# DESCRIPTION OF THE TASK:
Look through the material below. Copy every line with the string "Prop" in it.
#####
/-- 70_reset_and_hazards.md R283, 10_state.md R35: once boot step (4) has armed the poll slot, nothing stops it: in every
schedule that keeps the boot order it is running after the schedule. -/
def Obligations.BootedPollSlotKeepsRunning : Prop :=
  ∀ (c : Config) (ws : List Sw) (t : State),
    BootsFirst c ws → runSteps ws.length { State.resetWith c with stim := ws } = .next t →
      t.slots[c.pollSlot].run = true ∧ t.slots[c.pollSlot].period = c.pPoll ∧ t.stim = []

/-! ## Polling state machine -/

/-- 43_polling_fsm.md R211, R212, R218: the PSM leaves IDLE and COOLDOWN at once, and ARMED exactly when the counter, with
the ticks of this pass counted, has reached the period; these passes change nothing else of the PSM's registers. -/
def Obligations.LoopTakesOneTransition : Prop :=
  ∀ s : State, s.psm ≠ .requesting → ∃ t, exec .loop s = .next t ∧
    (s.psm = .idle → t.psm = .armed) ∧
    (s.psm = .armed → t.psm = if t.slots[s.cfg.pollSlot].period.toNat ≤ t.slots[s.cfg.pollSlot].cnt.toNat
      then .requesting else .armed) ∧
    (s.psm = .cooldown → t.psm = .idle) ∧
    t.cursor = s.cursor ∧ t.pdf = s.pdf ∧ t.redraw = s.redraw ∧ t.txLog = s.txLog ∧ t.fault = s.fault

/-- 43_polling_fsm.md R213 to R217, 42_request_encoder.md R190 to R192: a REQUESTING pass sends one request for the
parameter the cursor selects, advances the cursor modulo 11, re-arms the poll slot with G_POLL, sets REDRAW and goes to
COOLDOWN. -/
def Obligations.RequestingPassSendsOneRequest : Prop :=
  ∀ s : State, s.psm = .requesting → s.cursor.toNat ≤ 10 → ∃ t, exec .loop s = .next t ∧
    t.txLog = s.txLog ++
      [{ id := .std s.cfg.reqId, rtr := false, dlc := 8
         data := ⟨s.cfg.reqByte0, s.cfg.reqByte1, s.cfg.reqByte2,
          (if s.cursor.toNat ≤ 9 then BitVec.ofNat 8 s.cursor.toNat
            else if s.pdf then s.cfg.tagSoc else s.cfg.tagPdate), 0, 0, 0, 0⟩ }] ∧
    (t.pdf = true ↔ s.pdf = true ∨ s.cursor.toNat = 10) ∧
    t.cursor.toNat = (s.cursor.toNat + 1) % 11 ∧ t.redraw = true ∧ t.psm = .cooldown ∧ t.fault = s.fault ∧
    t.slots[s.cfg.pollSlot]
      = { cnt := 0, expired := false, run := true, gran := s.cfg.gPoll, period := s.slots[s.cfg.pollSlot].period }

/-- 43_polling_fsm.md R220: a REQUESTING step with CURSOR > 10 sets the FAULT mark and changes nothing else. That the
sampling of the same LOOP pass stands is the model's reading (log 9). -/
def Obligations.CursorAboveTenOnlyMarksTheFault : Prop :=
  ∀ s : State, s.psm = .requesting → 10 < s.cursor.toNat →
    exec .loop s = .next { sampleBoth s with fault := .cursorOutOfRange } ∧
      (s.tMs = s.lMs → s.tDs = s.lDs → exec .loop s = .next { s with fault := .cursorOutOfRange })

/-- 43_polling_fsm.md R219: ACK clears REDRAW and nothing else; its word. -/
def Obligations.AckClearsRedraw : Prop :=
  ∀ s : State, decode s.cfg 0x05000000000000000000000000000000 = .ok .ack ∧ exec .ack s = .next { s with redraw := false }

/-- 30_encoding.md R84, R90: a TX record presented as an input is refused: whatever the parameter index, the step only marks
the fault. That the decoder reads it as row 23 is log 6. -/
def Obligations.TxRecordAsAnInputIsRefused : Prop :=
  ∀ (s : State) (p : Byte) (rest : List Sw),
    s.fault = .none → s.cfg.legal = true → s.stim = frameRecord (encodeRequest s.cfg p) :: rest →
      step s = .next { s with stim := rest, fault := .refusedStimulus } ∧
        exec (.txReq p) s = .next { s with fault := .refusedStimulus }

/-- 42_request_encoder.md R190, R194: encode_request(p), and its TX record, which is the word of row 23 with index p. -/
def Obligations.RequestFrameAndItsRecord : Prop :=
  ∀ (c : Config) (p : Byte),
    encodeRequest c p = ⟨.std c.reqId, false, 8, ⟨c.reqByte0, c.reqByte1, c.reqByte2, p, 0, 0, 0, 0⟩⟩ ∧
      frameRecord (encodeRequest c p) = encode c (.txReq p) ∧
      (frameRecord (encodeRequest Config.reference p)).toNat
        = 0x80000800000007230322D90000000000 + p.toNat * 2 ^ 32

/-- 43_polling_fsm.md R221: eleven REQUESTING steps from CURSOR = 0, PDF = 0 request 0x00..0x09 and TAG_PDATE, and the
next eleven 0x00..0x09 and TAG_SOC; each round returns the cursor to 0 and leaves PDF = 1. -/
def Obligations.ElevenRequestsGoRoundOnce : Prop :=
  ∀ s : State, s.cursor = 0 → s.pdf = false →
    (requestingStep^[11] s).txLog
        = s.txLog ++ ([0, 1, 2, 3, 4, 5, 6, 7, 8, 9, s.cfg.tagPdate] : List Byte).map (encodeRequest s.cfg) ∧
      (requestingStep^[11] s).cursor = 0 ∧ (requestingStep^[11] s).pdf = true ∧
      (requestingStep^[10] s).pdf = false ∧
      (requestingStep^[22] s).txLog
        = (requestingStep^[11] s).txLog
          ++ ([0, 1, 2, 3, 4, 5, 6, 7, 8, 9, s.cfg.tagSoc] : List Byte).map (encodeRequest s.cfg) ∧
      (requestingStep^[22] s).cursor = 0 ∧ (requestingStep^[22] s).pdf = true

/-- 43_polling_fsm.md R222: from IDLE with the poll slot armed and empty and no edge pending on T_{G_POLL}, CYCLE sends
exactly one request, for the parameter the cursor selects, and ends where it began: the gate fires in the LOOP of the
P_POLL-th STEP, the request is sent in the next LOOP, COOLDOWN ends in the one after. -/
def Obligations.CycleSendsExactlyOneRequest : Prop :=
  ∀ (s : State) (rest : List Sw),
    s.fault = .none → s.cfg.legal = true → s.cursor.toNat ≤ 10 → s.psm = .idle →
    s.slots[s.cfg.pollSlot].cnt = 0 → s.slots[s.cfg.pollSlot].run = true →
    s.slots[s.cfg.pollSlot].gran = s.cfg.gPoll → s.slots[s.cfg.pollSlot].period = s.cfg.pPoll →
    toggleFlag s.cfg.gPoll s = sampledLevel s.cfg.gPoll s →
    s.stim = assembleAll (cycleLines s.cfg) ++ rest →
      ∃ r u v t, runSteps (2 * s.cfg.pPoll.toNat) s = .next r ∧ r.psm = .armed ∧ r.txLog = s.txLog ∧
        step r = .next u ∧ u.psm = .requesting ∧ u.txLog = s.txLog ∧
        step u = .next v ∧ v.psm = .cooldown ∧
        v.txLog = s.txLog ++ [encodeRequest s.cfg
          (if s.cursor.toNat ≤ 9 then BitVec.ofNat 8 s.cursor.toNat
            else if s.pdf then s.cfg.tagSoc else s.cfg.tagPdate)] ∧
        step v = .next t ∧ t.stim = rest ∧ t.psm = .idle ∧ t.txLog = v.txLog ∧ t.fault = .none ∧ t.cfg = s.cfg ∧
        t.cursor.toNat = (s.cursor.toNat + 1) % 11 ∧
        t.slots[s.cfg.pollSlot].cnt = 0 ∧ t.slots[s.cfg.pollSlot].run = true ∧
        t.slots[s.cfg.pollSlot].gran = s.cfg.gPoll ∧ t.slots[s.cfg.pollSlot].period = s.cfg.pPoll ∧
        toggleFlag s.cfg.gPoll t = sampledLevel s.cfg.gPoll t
#####
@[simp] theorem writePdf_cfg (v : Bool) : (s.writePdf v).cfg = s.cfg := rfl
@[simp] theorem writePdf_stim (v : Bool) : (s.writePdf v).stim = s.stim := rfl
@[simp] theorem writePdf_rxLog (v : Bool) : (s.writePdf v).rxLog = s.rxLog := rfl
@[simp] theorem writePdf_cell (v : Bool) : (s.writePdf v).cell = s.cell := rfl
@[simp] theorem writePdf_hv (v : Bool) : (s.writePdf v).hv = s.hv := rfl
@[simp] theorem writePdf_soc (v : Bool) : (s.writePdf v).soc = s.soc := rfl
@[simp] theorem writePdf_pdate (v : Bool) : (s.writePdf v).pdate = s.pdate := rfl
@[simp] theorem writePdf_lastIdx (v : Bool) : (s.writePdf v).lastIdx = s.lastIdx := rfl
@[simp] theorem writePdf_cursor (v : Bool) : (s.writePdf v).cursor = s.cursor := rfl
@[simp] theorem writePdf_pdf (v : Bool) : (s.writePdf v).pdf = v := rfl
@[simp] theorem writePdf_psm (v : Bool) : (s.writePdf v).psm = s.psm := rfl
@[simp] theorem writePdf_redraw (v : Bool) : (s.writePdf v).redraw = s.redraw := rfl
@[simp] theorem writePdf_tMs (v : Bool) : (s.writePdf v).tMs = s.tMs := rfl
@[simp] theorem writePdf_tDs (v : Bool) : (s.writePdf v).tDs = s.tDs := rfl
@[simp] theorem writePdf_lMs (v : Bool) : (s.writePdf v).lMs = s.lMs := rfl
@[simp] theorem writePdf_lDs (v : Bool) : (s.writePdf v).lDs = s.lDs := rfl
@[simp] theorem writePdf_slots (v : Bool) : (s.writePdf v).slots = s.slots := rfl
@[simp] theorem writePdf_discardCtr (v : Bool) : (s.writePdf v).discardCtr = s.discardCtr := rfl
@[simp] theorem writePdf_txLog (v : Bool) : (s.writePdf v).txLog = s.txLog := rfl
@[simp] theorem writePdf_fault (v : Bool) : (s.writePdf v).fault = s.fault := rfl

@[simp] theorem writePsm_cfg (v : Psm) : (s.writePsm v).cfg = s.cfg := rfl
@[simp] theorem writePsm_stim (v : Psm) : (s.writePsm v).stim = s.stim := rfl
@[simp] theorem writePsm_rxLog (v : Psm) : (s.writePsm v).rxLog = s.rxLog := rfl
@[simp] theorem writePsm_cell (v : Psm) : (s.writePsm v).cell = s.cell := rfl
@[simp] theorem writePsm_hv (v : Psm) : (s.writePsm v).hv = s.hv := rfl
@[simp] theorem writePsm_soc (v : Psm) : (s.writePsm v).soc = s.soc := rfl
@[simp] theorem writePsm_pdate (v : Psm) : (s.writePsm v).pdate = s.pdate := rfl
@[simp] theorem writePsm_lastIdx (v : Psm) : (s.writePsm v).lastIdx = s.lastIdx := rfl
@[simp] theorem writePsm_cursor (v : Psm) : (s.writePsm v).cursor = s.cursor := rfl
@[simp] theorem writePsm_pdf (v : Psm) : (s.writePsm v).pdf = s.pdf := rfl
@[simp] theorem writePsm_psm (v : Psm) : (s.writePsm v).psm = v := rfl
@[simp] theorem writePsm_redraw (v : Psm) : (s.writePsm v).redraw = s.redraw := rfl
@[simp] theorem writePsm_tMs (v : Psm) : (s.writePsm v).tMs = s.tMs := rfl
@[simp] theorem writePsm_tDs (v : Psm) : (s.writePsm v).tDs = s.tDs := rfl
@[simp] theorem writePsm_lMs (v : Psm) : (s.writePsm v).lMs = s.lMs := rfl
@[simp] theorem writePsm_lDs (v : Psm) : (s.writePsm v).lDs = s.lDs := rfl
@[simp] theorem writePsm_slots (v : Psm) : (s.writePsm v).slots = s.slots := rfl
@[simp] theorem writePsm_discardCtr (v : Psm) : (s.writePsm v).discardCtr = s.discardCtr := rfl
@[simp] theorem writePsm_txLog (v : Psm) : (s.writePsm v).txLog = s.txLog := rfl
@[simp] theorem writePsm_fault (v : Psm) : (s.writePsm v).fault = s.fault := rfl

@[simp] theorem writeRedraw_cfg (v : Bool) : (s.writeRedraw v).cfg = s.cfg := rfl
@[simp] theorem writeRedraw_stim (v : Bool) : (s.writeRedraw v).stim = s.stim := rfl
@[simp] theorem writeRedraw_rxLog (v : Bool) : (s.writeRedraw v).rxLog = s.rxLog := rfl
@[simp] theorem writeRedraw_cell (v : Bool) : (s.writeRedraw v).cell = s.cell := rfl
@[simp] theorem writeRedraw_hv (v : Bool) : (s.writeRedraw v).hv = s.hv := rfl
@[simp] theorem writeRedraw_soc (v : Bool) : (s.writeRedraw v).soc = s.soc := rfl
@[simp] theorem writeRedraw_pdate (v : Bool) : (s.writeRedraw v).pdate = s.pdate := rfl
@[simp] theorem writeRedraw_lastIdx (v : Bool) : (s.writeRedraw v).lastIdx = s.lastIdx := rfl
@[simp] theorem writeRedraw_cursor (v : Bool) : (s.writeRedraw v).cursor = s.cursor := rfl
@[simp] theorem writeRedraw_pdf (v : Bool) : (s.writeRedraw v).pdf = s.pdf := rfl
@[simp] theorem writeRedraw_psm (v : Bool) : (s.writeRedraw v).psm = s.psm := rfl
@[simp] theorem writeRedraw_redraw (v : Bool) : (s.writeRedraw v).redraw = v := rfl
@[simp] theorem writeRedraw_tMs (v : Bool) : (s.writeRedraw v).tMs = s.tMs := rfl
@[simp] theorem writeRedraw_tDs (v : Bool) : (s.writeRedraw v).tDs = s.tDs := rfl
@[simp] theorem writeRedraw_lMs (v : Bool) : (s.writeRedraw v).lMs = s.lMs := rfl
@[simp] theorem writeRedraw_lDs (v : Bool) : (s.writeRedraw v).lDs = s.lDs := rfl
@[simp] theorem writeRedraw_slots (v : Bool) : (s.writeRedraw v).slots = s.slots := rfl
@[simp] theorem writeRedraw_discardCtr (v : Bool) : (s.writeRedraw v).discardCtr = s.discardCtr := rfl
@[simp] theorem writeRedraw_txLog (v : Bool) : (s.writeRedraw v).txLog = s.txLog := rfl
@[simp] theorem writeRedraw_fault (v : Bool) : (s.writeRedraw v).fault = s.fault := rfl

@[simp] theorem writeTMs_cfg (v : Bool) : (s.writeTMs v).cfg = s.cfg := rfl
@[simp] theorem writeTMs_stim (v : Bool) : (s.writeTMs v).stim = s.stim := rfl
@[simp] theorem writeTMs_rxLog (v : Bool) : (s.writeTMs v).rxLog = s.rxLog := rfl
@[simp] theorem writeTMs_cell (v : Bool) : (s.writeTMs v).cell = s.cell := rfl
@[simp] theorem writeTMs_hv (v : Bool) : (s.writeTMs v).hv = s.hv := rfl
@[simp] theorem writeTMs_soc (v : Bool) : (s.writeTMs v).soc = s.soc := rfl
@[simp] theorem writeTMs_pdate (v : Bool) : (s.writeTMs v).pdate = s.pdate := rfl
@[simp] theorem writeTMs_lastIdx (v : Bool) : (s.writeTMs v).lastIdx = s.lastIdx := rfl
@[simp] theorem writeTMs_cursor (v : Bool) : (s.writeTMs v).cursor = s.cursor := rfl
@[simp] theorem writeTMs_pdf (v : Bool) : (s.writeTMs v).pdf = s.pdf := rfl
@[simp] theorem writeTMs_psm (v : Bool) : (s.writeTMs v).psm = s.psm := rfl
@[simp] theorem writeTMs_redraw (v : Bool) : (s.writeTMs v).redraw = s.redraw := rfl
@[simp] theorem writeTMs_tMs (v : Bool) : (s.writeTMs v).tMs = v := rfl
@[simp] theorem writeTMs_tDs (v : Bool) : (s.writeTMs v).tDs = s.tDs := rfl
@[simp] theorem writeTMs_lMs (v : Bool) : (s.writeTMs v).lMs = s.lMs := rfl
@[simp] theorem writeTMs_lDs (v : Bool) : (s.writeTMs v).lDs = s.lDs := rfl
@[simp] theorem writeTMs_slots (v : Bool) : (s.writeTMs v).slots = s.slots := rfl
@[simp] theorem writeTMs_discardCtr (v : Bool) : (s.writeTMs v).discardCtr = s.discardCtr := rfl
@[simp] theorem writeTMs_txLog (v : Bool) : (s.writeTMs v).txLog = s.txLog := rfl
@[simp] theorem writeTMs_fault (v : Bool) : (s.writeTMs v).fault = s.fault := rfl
#####
# SOLUTION TO THIS TASK:
def Obligations.BootedPollSlotKeepsRunning : Prop :=
def Obligations.LoopTakesOneTransition : Prop :=
def Obligations.RequestingPassSendsOneRequest : Prop :=
def Obligations.CursorAboveTenOnlyMarksTheFault : Prop :=
def Obligations.AckClearsRedraw : Prop :=
def Obligations.TxRecordAsAnInputIsRefused : Prop :=
def Obligations.RequestFrameAndItsRecord : Prop :=
def Obligations.ElevenRequestsGoRoundOnce : Prop :=
def Obligations.CycleSendsExactlyOneRequest : Prop :=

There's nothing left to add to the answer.